# Sticky  Keystone Lug Nut Torgue Specs



## tdvffjohn

4campers said:


> 125 ft/lbs. Very important to use a torque wrench.


This will help you better I hope it comes up for you. Good Luck

http://www.keystonerv.com/media/pdf/Lug_Nut_Torque.pdf
[/quote]


----------



## jasonrebecca

That's way different then the Manual that came with my OB, it says 50 lbs. for the lugs.


----------



## daslobo777

Thanks for the valuable information.

My practice has been to check TP and lug nut torque to 100 ft-lbs *prior to every trip*. I have never seen any lugs loose.

I will now revise my practive to torques to 120 ft-lbs. prior to everyt trip. My goal is to never become an accident statistic and this will help me attain that goal.


----------



## tdvffjohn

4campers supplied the link in another thread and someone else suggested it be pinned. I used the quote feature and started a new thread and pinned it. Easy for me, valuable for all, 
Thanks 4campers.

John


----------



## ColoradoChip

Anyone know off hand what size the lug nuts are? The keystone info says 7/8 or 13/16. I have a torque wrench on the way, and have no idea what socket to get.


----------



## huntr70

I would think that the lugnut torque will be different on the aluminum rims also, opposed to the steel rims...............


----------



## ColoradoChip

huntr70 said:


> I would think that the lugnut torque will be different on the aluminum rims also, opposed to the steel rims...............

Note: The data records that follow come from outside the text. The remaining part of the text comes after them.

-- ==== Sys2Proof/Tests/Slice0.lean ====
section
/-!
SUPPORT. The model's own tests: the checks of WellFormed.lean, a word of every row of the opcode table written out field by
field from 30_encoding.md, one step or two of every instruction with the results of 95_test_vectors.md, and for every
statement with hypotheses a state and operands that meet them.
-/

namespace Sys2Proof.Tests.Slice0
open Sys2Proof Sys2Proof.Machine

/-! ## Small states and what is read from an outcome -/

/-- The state after reset with some x registers set. -/
def withX (xs : List (Reg × Word)) : State := xs.foldl (fun s p => s.writeX p.1 p.2) State.reset

/-- The state after reset with some f registers set. -/
def withF (fs : List (Reg × Word)) : State := fs.foldl (fun s p => s.writeF p.1 p.2) State.reset

/-- Bytes written at an address and after it. -/
def withBytes (s : State) (a : Word) : List Byte → State
  | [] => s
  | b :: bs => withBytes (s.putByte a b) (a + 1#32) bs

/-- `x6` holds an address, and of the bytes from there only the first is valid. -/
def narrow (a : Word) : State := { withX [(6, a)] with memMap := [⟨a.toNat, 1⟩] }

def xAfter (r : Reg) : Result → Option Word
  | .next t => some (t.readX r)
  | _ => none

def xfAfter (r : Reg) : Result → Option (Word × BitVec 5)
  | .next t => some (t.readX r, t.fcsr.fflags.toBits)
  | _ => none

def fAfter (r : Reg) : Result → Option (Word × BitVec 5)
  | .next t => some (t.readF r, t.fcsr.fflags.toBits)
  | _ => none

def vAfter (k : BitVec 2) : Result → Option Word
  | .next t => some (t.readV k)
  | _ => none

def pcAfter : Result → Option Word
  | .next t => some t.pc
  | _ => none

def accAfter : Result → Option (BitVec 64)
  | .next t => some t.acc
  | _ => none

def bytesAfter (a : Word) (n : Nat) : Result → Option (List Byte)
  | .next t => some ((List.range n).map fun i => t.byteAt (a + BitVec.ofNat 32 i))
  | _ => none

def faultOf : Result → Option Fault
  | .fault e => some e
  | _ => none

/-! ## WellFormed: for each check an ill-formed term it refuses, and the ends of the range it accepts -/

theorem test_wf_immI_above : (Instr.addi 1 2 2048#32).wf = false := by decide
theorem test_wf_immI_below : (Instr.lw 1 2 (-2049#32)).wf = false := by decide
theorem test_wf_immI_ends : (Instr.addi 1 2 2047#32).wf = true ∧ (Instr.addi 1 2 (-2048#32)).wf = true := by decide
theorem test_wf_immS_above : (Instr.sw 1 2 2048#32).wf = false := by decide
theorem test_wf_immS_ends : (Instr.sw 1 2 2047#32).wf = true ∧ (Instr.sw 1 2 (-2048#32)).wf = true := by decide
theorem test_wf_immB_above : (Instr.beq 1 2 4096#32).wf = false := by decide
theorem test_wf_immB_odd : (Instr.beq 1 2 3#32).wf = false := by decide
theorem test_wf_immB_ends : (Instr.beq 1 2 4094#32).wf = true ∧ (Instr.beq 1 2 (-4096#32)).wf = true := by decide
theorem test_wf_immU_low_bits : (Instr.lui 1 0x12345001#32).wf = false := by decide
theorem test_wf_immU : (Instr.lui 1 0xFFFFF000#32).wf = true := by decide
theorem test_wf_immJ_above : (Instr.jal 1 1048576#32).wf = false := by decide
theorem test_wf_immJ_odd : (Instr.jal 1 1#32).wf = false := by decide
theorem test_wf_immJ_ends : (Instr.jal 1 1048574#32).wf = true ∧ (Instr.jal 1 (-1048576#32)).wf = true := by decide
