/-- GROUP DISARM by the table of R47, outside QUIESCING (where no group is ARMED); in QUIESCING an OPEN group gives OK and
any other state than ARMED gives STATE (R168). GROUP RETRY: STATE unless the group is STALLED; with the engine busy the group
is QUEUED at the tail and keeps its fault step, fault address and progress; with the engine IDLE it is taken at once, and the
step that failed is asked for again, or the abandoned END of a pending abandon (R58, R66, R68). That the take falls in the
same step is the model's reading, log entry 5. -/
def Obligations.GroupDisarmAndRetryActByState : Prop :=
  ∀ (s : State) (g : GroupNum), Settled s → LinkReady s →
    ((s.mode = .quiescing → (s.group g).state ≠ .armed) →
      exec (.groupDisarm (.whole [numberByte g])) s =
        if (s.group g).state = .armed then
          .next ((s.framed .ok (s.writeSent 1)).setGroup g { s.group g with state := .opened, nextInstant := none })
        else if (s.group g).state = .opened then .next (s.framed .ok (s.writeSent 1))
        else .next (s.framed .state (s.writeSent 1))) ∧
    ((s.group g).state ≠ .stalled →
      exec (.groupRetry (.whole [numberByte g])) s = .next (s.framed .state (s.writeSent 1))) ∧
    ((s.group g).state = .stalled → s.engine ≠ none →
      exec (.groupRetry (.whole [numberByte g])) s =
        .next { s.framed .ok (s.writeSent 1) with
          groups := s.groups.set g { s.group g with state := .queued }, commitQueue := s.commitQueue ++ [g] }) ∧
    (let x := s.group g
     let retried := fun (kind : DrainKind) (step : Step) (q : Request) =>
       ∃ t, exec (.groupRetry (.whole [numberByte g])) s = .next t ∧ t.serves g kind step q ∧ t.commitQueue = [] ∧
         t.group g = { x with state := .draining } ∧ (∀ h, h ≠ g → t.group h = s.group h) ∧
         t.link = (s.framed .ok (s.writeSent 1)).link
     x.state = .stalled → s.engine = none → x.progress.begun = true →
     (∀ m, x.marker = some m → x.progress.abandonPending = true →
       retried .abandonEnd .finish (markerWrite m (2 ^ 31 + (2 * (x.epoch - 1).toNat + 2) % 2 ^ 31))) ∧
     (∀ m, x.marker = some m → x.progress.abandonPending = false → x.faultStep = some .start →
       retried .epoch .start (markerWrite m ((2 * x.epoch.toNat + 1) % 2 ^ 31))) ∧
     (∀ m, x.marker = some m → x.progress.abandonPending = false → x.faultStep = some .finish →
       retried .epoch .finish (markerWrite m ((2 * x.epoch.toNat + 2) % 2 ^ 31))) ∧
     (∀ e tail, x.outgoing = e :: tail → x.progress.abandonPending = false → x.faultStep = some .entry →
       retried .epoch .entry e.write))

/-- GROUP COMMIT NOW seals and queues the group at once; with the engine busy nothing else changes, with the engine IDLE
a group with a marker is taken and its START marker is asked for, one without a marker is taken and its first entry is asked
for (R48, R58, R59), and one with neither a marker nor an entry completes at the take: E increases, a COMMIT_DONE record of 0
entries is handed over where asked for, and the group takes its return state (R40, R62, R64). That the take falls in the same
step is the model's reading, log entry 5. -/
def Obligations.GroupCommitNowQueuesTheGroup : Prop :=
  ∀ (s : State) (g : GroupNum), Settled s → LinkReady s →
    (s.mode ≠ .active ∨ ((s.group g).state ≠ .opened ∧ (s.group g).state ≠ .armed) →
      exec (.groupCommitNow (.whole [numberByte g])) s = .next (s.framed .state (s.writeSent 1))) ∧
    (s.mode = .active → (s.group g).state = .opened ∨ (s.group g).state = .armed →
      let y := { s.group g with
        state := .queued, outgoing := (s.group g).filling, filling := [], sealTime := s.time, epochInstant := s.time
        returnState := if (s.group g).state = .armed then .armed else .opened }
      (s.engine ≠ none →
        exec (.groupCommitNow (.whole [numberByte g])) s =
          .next { s.framed .ok (s.writeSent 1) with
            groups := s.groups.set g y, commitQueue := s.commitQueue ++ [g] }) ∧
      (s.engine = none → (s.group g).progress.begun = false → (s.group g).progress.abandonPending = false →
        ∃ t, exec (.groupCommitNow (.whole [numberByte g])) s = .next t ∧ t.commitQueue = [] ∧
          (∀ h, h ≠ g → t.group h = s.group h) ∧
          (∀ m, y.marker = some m →
            t.serves g .epoch .start (markerWrite m ((2 * y.epoch.toNat + 1) % 2 ^ 31)) ∧ t.group g = y.takenAt s.time) ∧
          (∀ e tail, y.outgoing = e :: tail → y.marker = none →
            t.serves g .epoch .entry e.write ∧ t.group g = y.takenAt s.time) ∧
          (y.marker = none → y.outgoing = [] → t.engine = none ∧
            ∃ k, Returned s.time (y.takenAt s.time).epochDone (t.group g) k ∧
              Reports s t ((y.takenAt s.time).doneReport g 0 s.time ++ jumpReport g s.time k))))

/-- GROUP DISCARD with no write held releases every filling entry and changes nothing else; STATE for a group that is OFF
(R9, R50; in QUIESCING an OPEN group has an empty filling list). GROUP OFF: STATE unless the group is OPEN or ARMED with empty
lists; otherwise the group is OFF with its next instant absent, and a write held for it passes to memory (R22, R52). -/
def Obligations.GroupDiscardAndOff : Prop :=
  (∀ (s : State) (g : GroupNum), Settled s → LinkReady s → (∀ tk h r k, s.port ≠ .held tk h r k) →
     (s.mode = .quiescing → (s.group g).state = .opened → (s.group g).filling = []) →
     exec (.groupDiscard (.whole [numberByte g])) s =
       if (s.group g).state = .off then .next (s.framed .state (s.writeSent 1))
       else .next ((s.framed .ok (s.writeSent 1)).setGroup g { s.group g with filling := [] })) ∧
  (∀ (s : State) (g : GroupNum), Settled s → LinkReady s →
     (¬ (((s.group g).state = .opened ∨ (s.group g).state = .armed) ∧ (s.group g).occupancy = 0) →
       exec (.groupOff (.whole [numberByte g])) s = .next (s.framed .state (s.writeSent 1))) ∧
     (((s.group g).state = .opened ∨ (s.group g).state = .armed) → (s.group g).occupancy = 0 →
       let y := { s.group g with state := .off, nextInstant := none }
       (s.port.heldFor g = false → s.mode ≠ .quiescing →
         exec (.groupOff (.whole [numberByte g])) s = .next ((s.framed .ok (s.writeSent 1)).setGroup g y)) ∧
       (∀ tk r k, s.port = .held tk g r k →
         ∃ t, exec (.groupOff (.whole [numberByte g])) s = .next t ∧ t.group g = y ∧
           t.port = .passing { tk with disposition := .pass } ∧ t.asks .initiator (requestOf tk.tx) ∧
           t.link.lastResult = .ok)))

/-- GROUP ABANDON, no write being held: STATE unless STALLED. An abandon already pending queues the group again; otherwise the
outgoing list is dropped, E increases, an ABANDONED record is handed over, and a group with a marker is queued for its
abandoned END (R67, R68), which an IDLE engine takes at once (R58, R65). A group without a marker completes: it takes its
return state in ACTIVE, with the OVERRUN record of a seal point passed (R40), and the state of the flush in QUIESCING, the
engine being busy (R169). That the take falls in the same step is the model's reading, log entry 5. -/
def Obligations.GroupAbandonDropsTheEpoch : Prop :=
  ∀ (s : State) (g : GroupNum), Settled s → LinkReady s → (∀ tk h r k, s.port ≠ .held tk h r k) →
    (let x := s.group g
     let outcome := exec (.groupAbandon (.whole [numberByte g])) s
     let served := fun (t : State) (m : Addr) (epoch : BitVec 32) => t.commitQueue = [] ∧
       t.serves g .abandonEnd .finish (markerWrite m (2 ^ 31 + (2 * (epoch - 1).toNat + 2) % 2 ^ 31))
     (x.state ≠ .stalled → outcome = .next (s.framed .state (s.writeSent 1))) ∧
     (x.state = .stalled → x.progress.abandonPending = true →
       (s.engine ≠ none →
         outcome = .next { s.framed .ok (s.writeSent 1) with
           groups := s.groups.set g { x with state := .queued }, commitQueue := s.commitQueue ++ [g] }) ∧
       (∀ m, x.marker = some m → s.engine = none → x.progress.begun = true →
         ∃ t, outcome = .next t ∧ served t m x.epoch ∧ t.group g = { x with state := .draining } ∧
           (∀ h, h ≠ g → t.group h = s.group h) ∧ Reports s t [])) ∧
     (x.state = .stalled → x.progress.abandonPending = false →
       ∃ t, outcome = .next t ∧ t.link = (s.framed .ok (s.writeSent 1)).link ∧ (∀ h, h ≠ g → t.group h = s.group h) ∧
         (let record : RecordBody := .abandoned g s.time (x.epoch + 1) x.outgoing.length
          let y := { x with
            outgoing := [], epoch := x.epoch + 1
            progress := { x.progress with entriesWritten := 0, begun := false, abandonPending := true } }
          (x.marker ≠ none → s.engine ≠ none →
            t.group g = { y with state := .queued } ∧ t.commitQueue = s.commitQueue ++ [g] ∧ Reports s t [record]) ∧
          (∀ m, x.marker = some m → s.engine = none →
            served t m (x.epoch + 1) ∧ t.group g = y.takenAt s.time ∧ Reports s t [record]) ∧
          (x.marker = none → s.mode = .active ∨ (s.mode ≠ .quiescing ∧ x.returnState = .opened) →
            t.commitQueue = s.commitQueue ∧ t.engine.map (·.group) = s.engine.map (·.group) ∧
            ∃ k, Returned s.time y.epochClosed (t.group g) k ∧ Reports s t ([record] ++ jumpReport g s.time k)) ∧
          (x.marker = none → s.mode = .quiescing → s.engine ≠ none → Reports s t [record] ∧
            (x.filling = [] → t.commitQueue = s.commitQueue ∧
              t.group g = { y.epochClosed with state := .opened, nextInstant := none, returnState := .opened }) ∧
            (x.filling ≠ [] → t.commitQueue = s.commitQueue ++ [g] ∧
              t.group g = y.epochClosed.flushQueued s.time)))))

/-! ## The ring -/

/-- RING SET with enable yes: STATE, PARAM and CONFLICT in the order of R145; otherwise the parameters are taken, the
indices and the urgent mark start anew, the record sequence stays, and the initial head word is asked for, at once by an IDLE
ring writer, or behind the word of a ring disabled earlier that memory has still to answer (R146, R148). CONFLICT: a byte of
the ring area, the head word or the tail word lies in an enabled window, or the marker address of a group that is not OFF lies
in the ring area or is the head word or the tail word (R145 step 3). -/
def Obligations.RingSetEnablesTheRing : Prop :=
  ∀ (s : State) (p : RingParams), Settled s → LinkReady s → p.base < 2 ^ 32 → p.headAddr < 2 ^ 32 →
    p.tailAddr < 2 ^ 32 → p.capacity < 65536 → p.threshold < 65536 →
    (let inArea := fun z : Nat => p.base ≤ z ∧ z < p.base + 32 * p.capacity
     let bad := p.base % 32 ≠ 0 ∨ p.capacity ∉ [16, 32, 64, 128, 256, 512, 1024, 2048, 4096] ∨
       2 ^ 32 < p.base + 32 * p.capacity ∨ p.headAddr % 4 ≠ 0 ∨ p.tailAddr % 4 ≠ 0 ∨ p.headAddr = p.tailAddr ∨
       inArea p.headAddr ∨ inArea p.tailAddr ∨ p.capacity ≤ p.threshold
     let ringByte := fun z : Nat => inArea z ∨ (p.headAddr ≤ z ∧ z < p.headAddr + 4) ∨
       (p.tailAddr ≤ z ∧ z < p.tailAddr + 4)
     let conflict :=
       (∃ (w : WindowNum) (z : Nat), (s.windows.get w).enabled = true ∧ ringByte z ∧
         (s.windows.get w).base.toNat ≤ z ∧ z < (s.windows.get w).base.toNat + (s.windows.get w).size.toNat) ∨
       (∃ (g : GroupNum) (m : Addr), (s.group g).state ≠ .off ∧ (s.group g).marker = some m ∧
         (inArea m.toNat ∨ m.toNat = p.headAddr ∨ m.toNat = p.tailAddr))
     let outcome := exec (.ringSet (.whole p.bytes)) s
     let enabled := { s.records with
       enabled := true, base := BitVec.ofNat 32 p.base, capacity := p.capacity
       headAddr := BitVec.ofNat 32 p.headAddr, tailAddr := BitVec.ofNat 32 p.tailAddr, threshold := p.threshold
       urgencyMask := p.urgencyMask, producer := 0, generation := 0, consumer := 0, urgentMark := none }
     (s.records.enabled = true → outcome = .next (s.framed .state (s.writeSent 18))) ∧
     (s.records.enabled = false → bad → outcome = .next (s.framed .param (s.writeSent 18))) ∧
     (s.records.enabled = false → ¬ bad → conflict → outcome = .next (s.framed .conflict (s.writeSent 18))) ∧
     (s.records.enabled = false → ¬ bad → ¬ conflict → s.records.writer = none →
       ∃ t st, outcome = .next t ∧ t.records = { enabled with writer := some (.initialHead, st) } ∧
         t.asks .record { addr := BitVec.ofNat 32 p.headAddr, dir := .write, lanes := 0xF#4, data := 0 } ∧
         t.link = (s.framed .ok (s.writeSent 18)).link ∧ t.groups = s.groups ∧ t.windows = s.windows) ∧
     (∀ isHead again st, s.records.writer = some (.disowned isHead again, st) → s.records.enabled = false → ¬ bad →
       ¬ conflict →
       ∃ t, outcome = .next t ∧ t.records = { enabled with writer := some (.disowned isHead true, st) } ∧
         t.arbiter = s.arbiter ∧ t.link = (s.framed .ok (s.writeSent 18)).link ∧ t.groups = s.groups ∧
         t.windows = s.windows))

/-- RING SET with enable no is always accepted: the queue, the lost count and the urgent mark are dropped, the rest of the
record unit is kept, a request is withdrawn and a word outstanding is disowned; an enable code that is neither gives PARAM
(R145, R148). -/
def Obligations.RingSetDisablesTheRing : Prop :=
  ∀ (s : State) (ps : List Byte), Settled s → LinkReady s → ps.length = 17 →
    (let off := { s.records with enabled := false, queue := [], lostCount := 0, urgentMark := none }
     let irq := s.link.flags.tail || s.link.flags.stall || s.link.flags.ringerr
     (s.records.writer = none →
       exec (.ringSet (.whole (0 :: ps))) s =
         .next { s.framed .ok (s.writeSent 18) with records := off, irq := irq }) ∧
     (∀ task, s.records.writer = some (task, .requested) →
       exec (.ringSet (.whole (0 :: ps))) s =
         .next { s.framed .ok (s.writeSent 18) with
           records := { off with writer := none }, irq := irq
           arbiter := { s.arbiter with recordPlace := none } }) ∧
     (∀ task, s.records.writer = some (task, .outstanding) →
       ∃ head, exec (.ringSet (.whole (0 :: ps))) s =
         .next { s.framed .ok (s.writeSent 18) with
           records := { off with writer := some (.disowned head false, .outstanding) }, irq := irq })) ∧
    (∀ e : Byte, 2 ≤ e.toNat →
      exec (.ringSet (.whole (e :: ps))) s = .next (s.framed .param (s.writeSent 18)))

You would think so... I have no idea. Just wondering what size socket to get tomorrow. Someone said that there are two different sizes for the wheel and the spare, and I woudl love to just go buy one deep well for each. BTW... ANYONE WATCHING THIS MEMPHIS KU GAME?


----------



## Bob Landry

The torque values are 110-120 or 140-150(Cambridge) according to the Keystone manual, page 21. There is no differentiation between steel and aluminum wheels. The incremental torque is 55-60 and 90-100 ft lbs, respectively. The difference is for 1/2' or 5/8" thread lugs. Also, a 4" or 6" socket extension for your torque wrench really is beneficial.


----------



## MDBumblebee

The PDF link in #1 is broken. Video on lug torque from Keystone's site give the same values as Bob's post above.


----------